START Excerpted records
-- ==== Sys2Proof/Machine/Cam.lean ====
section
/-! DEFINITION. Compressed rows, the CAM path and the scatter accumulator (R196 to R213, R330, R331, R631). -/

namespace Sys2Proof.Machine

/-! ### Compressed-row tensors (R196 to R200) -/

structure CRow where
  valBase : Nat
  fmt : Nat
  sfmt : Nat
  rows : Nat
  cols : Nat
  ptrBase : Nat
  tag : Nat
  idxBase : Nat
  stag : Nat
  scaleBase : Nat
  ptrStride : Nat
  cap : Nat
  reserved : Bool
deriving DecidableEq, Repr

def readCRow (v : Nat) : CRow :=
  { valBase := bits v 0 48, fmt := bits v 48 4, sfmt := bits v 52 2, rows := bits v 64 32, cols := bits v 96 32
    ptrBase := bits v 128 48, tag := bits v 176 16, idxBase := bits v 192 48, stag := bits v 240 16, scaleBase := bits v 256 48
    ptrStride := bits v 320 48, cap := bits v 384 32
    reserved := bits v 54 10 != 0 || bits v 304 16 != 0 || bits v 368 16 != 0 || bits v 416 96 != 0 }

/-- The refusals of R199. -/
def CRow.bad (d : CRow) : Bool :=
  d.reserved || d.valBase % 128 != 0 || d.ptrBase % 4 != 0 || d.idxBase % 2 != 0 || d.ptrStride % 4 != 0
    || [10, 11, 14, 15].contains d.fmt || d.sfmt == 3 || (d.sfmt == 2 && decide (d.fmt ≤ 7)) || (d.sfmt == 1 && decide (7 < d.fmt))

def CRow.skewed (d : CRow) : Bool := d.sfmt != 0 && d.tag != d.stag

/-- Address of ordinal `n`'s plane `p`. -/
def CRow.planeWord (d : CRow) (n p : Nat) : Nat := d.valBase + n / 1024 * (fmtWidth d.fmt * 128) + 128 * p + 4 * (n / 32 % 32)

/-- What the checks of R200 make of one element of a row: kept with its index and code, or dropped. -/
inductive RowEvent where
  | keep (idx code : Nat)
  | range
  | order
deriving DecidableEq, Repr

/-- One row as it is read (R200): its elements in order, and its scale. A row with bad pointers is one drop. -/
structure CRowData where
  events : List RowEvent := []
  scale : SEnt := .one
deriving DecidableEq, Repr

/-- The kept entries of a row by index, and its drops. -/
def CRowData.entries (r : CRowData) : List (Nat × Nat) := r.events.filterMap fun e => match e with
  | .keep i c => some (i, c)
  | _ => none
def CRowData.range (r : CRowData) : Nat := r.events.count .range
def CRowData.order (r : CRowData) : Nat := r.events.count .order

/-- The code of ordinal `n`. -/
def State.crowCode (s : State) (k : Nat) (d : CRow) (n : Nat) : Except MemFail Nat :=
  let b := fmtWidth d.fmt
  match mapE (fun p => s.readNatAt k (d.planeWord n p) 4) (List.range b) with
  | .error e => .error e
  | .ok ws => .ok (((List.range b).zip ws).foldl (fun acc (p, w) => if bit w (n % 32) then acc + 2 ^ (b - 1 - p) else acc) 0)

/-- The ordinals of row `i` in window `w`: none where the pointers are refused (R197, R200). -/
def State.crowSpan (s : State) (k : Nat) (d : CRow) (w i : Nat) : Except MemFail (Option (Nat × Nat)) :=
  let a := d.ptrBase + w * d.ptrStride + 4 * i
  match s.readNatAt k a 4, s.readNatAt k (a + 4) 4 with
  | .error e, _ => .error e
  | _, .error e => .error e
  | .ok lo, .ok hi => .ok (if hi < lo ∨ d.cap < hi then none else some (lo, hi - lo))

/-- The elements of a row under the checks of R200: kept where the index is in range and rises. -/
def rowEvents (lim : Nat) (last : Option Nat) : List (Nat × Nat) → List RowEvent
  | [] => []
  | (i, c) :: rest =>
    if lim ≤ i then .range :: rowEvents lim last rest
    else if last.any fun l => i ≤ l then .order :: rowEvents lim last rest
    else .keep i c :: rowEvents lim (some i) rest

/-- Reads row `i` of window `w` (R197, R198, R200). -/
def State.crowRow (s : State) (k : Nat) (d : CRow) (w i : Nat) : Except MemFail CRowData :=
  match s.crowSpan k d w i with
  | .error e => .error e
  | .ok none => .ok { events := [.range] }
  | .ok (some (n0, n)) =>
    match mapE (fun x => s.readNatAt k (d.idxBase + 2 * x) 2) (List.range' n0 n), mapE (s.crowCode k d) (List.range' n0 n),
        (if d.sfmt = 0 then .ok 0 else s.readNatAt k (d.scaleBase + i * entryBytes d.sfmt) (entryBytes d.sfmt)) with
    | .error e, _, _ => .error e
    | _, .error e, _ => .error e
    | _, _, .error e => .error e
    | .ok ix, .ok cs, .ok sc => .ok { events := rowEvents (min (d.cols - 65536 * w) 65536) none (ix.zip cs), scale := scaleEntry d.sfmt d.fmt sc }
END Excerpted records
-- Assigned task --
The complete material should be output once more, word for word.

-- Answer space --
-- ==== Sys2Proof/Machine/Cam.lean ====
section
/-! DEFINITION. Compressed rows, the CAM path and the scatter accumulator (R196 to R213, R330, R331, R631). -/

namespace Sys2Proof.Machine

/-! ### Compressed-row tensors (R196 to R200) -/

structure CRow where
  valBase : Nat
  fmt : Nat
  sfmt : Nat
  rows : Nat
  cols : Nat
  ptrBase : Nat
  tag : Nat
  idxBase : Nat
  stag : Nat
  scaleBase : Nat
  ptrStride : Nat
  cap : Nat
  reserved : Bool
deriving DecidableEq, Repr

def readCRow (v : Nat) : CRow :=
  { valBase := bits v 0 48, fmt := bits v 48 4, sfmt := bits v 52 2, rows := bits v 64 32, cols := bits v 96 32
    ptrBase := bits v 128 48, tag := bits v 176 16, idxBase := bits v 192 48, stag := bits v 240 16, scaleBase := bits v 256 48
    ptrStride := bits v 320 48, cap := bits v 384 32
    reserved := bits v 54 10 != 0 || bits v 304 16 != 0 || bits v 368 16 != 0 || bits v 416 96 != 0 }

/-- The refusals of R199. -/
def CRow.bad (d : CRow) : Bool :=
  d.reserved || d.valBase % 128 != 0 || d.ptrBase % 4 != 0 || d.idxBase % 2 != 0 || d.ptrStride % 4 != 0
    || [10, 11, 14, 15].contains d.fmt || d.sfmt == 3 || (d.sfmt == 2 && decide (d.fmt ≤ 7)) || (d.sfmt == 1 && decide (7 < d.fmt))

def CRow.skewed (d : CRow) : Bool := d.sfmt != 0 && d.tag != d.stag

/-- Address of ordinal `n`'s plane `p`. -/
def CRow.planeWord (d : CRow) (n p : Nat) : Nat := d.valBase + n / 1024 * (fmtWidth d.fmt * 128) + 128 * p + 4 * (n / 32 % 32)

/-- What the checks of R200 make of one element of a row: kept with its index and code, or dropped. -/
inductive RowEvent where
  | keep (idx code : Nat)
  | range
  | order
deriving DecidableEq, Repr

/-- One row as it is read (R200): its elements in order, and its scale. A row with bad pointers is one drop. -/
structure CRowData where
  events : List RowEvent := []
  scale : SEnt := .one
deriving DecidableEq, Repr

/-- The kept entries of a row by index, and its drops. -/
def CRowData.entries (r : CRowData) : List (Nat × Nat) := r.events.filterMap fun e => match e with
  | .keep i c => some (i, c)
  | _ => none
def CRowData.range (r : CRowData) : Nat := r.events.count .range
def CRowData.order (r : CRowData) : Nat := r.events.count .order

/-- The code of ordinal `n`. -/
def State.crowCode (s : State) (k : Nat) (d : CRow) (n : Nat) : Except MemFail Nat :=
  let b := fmtWidth d.fmt
  match mapE (fun p => s.readNatAt k (d.planeWord n p) 4) (List.range b) with
  | .error e => .error e
  | .ok ws => .ok (((List.range b).zip ws).foldl (fun acc (p, w) => if bit w (n % 32) then acc + 2 ^ (b - 1 - p) else acc) 0)

/-- The ordinals of row `i` in window `w`: none where the pointers are refused (R197, R200). -/
def State.crowSpan (s : State) (k : Nat) (d : CRow) (w i : Nat) : Except MemFail (Option (Nat × Nat)) :=
  let a := d.ptrBase + w * d.ptrStride + 4 * i
  match s.readNatAt k a 4, s.readNatAt k (a + 4) 4 with
  | .error e, _ => .error e
  | _, .error e => .error e
  | .ok lo, .ok hi => .ok (if hi < lo ∨ d.cap < hi then none else some (lo, hi - lo))

/-- The elements of a row under the checks of R200: kept where the index is in range and rises. -/
def rowEvents (lim : Nat) (last : Option Nat) : List (Nat × Nat) → List RowEvent
  | [] => []
  | (i, c) :: rest =>
    if lim ≤ i then .range :: rowEvents lim last rest
    else if last.any fun l => i ≤ l then .order :: rowEvents lim last rest
    else .keep i c :: rowEvents lim (some i) rest

/-- Reads row `i` of window `w` (R197, R198, R200). -/
def State.crowRow (s : State) (k : Nat) (d : CRow) (w i : Nat) : Except MemFail CRowData :=
  match s.crowSpan k d w i with
  | .error e => .error e
  | .ok none => .ok { events := [.range] }
  | .ok (some (n0, n)) =>
    match mapE (fun x => s.readNatAt k (d.idxBase + 2 * x) 2) (List.range' n0 n), mapE (s.crowCode k d) (List.range' n0 n),
        (if d.sfmt = 0 then .ok 0 else s.readNatAt k (d.scaleBase + i * entryBytes d.sfmt) (entryBytes d.sfmt)) with
    | .error e, _, _ => .error e
    | _, .error e, _ => .error e
    | _, _, .error e => .error e
    | .ok ix, .ok cs, .ok sc => .ok { events := rowEvents (min (d.cols - 65536 * w) 65536) none (ix.zip cs), scale := scaleEntry d.sfmt d.fmt sc }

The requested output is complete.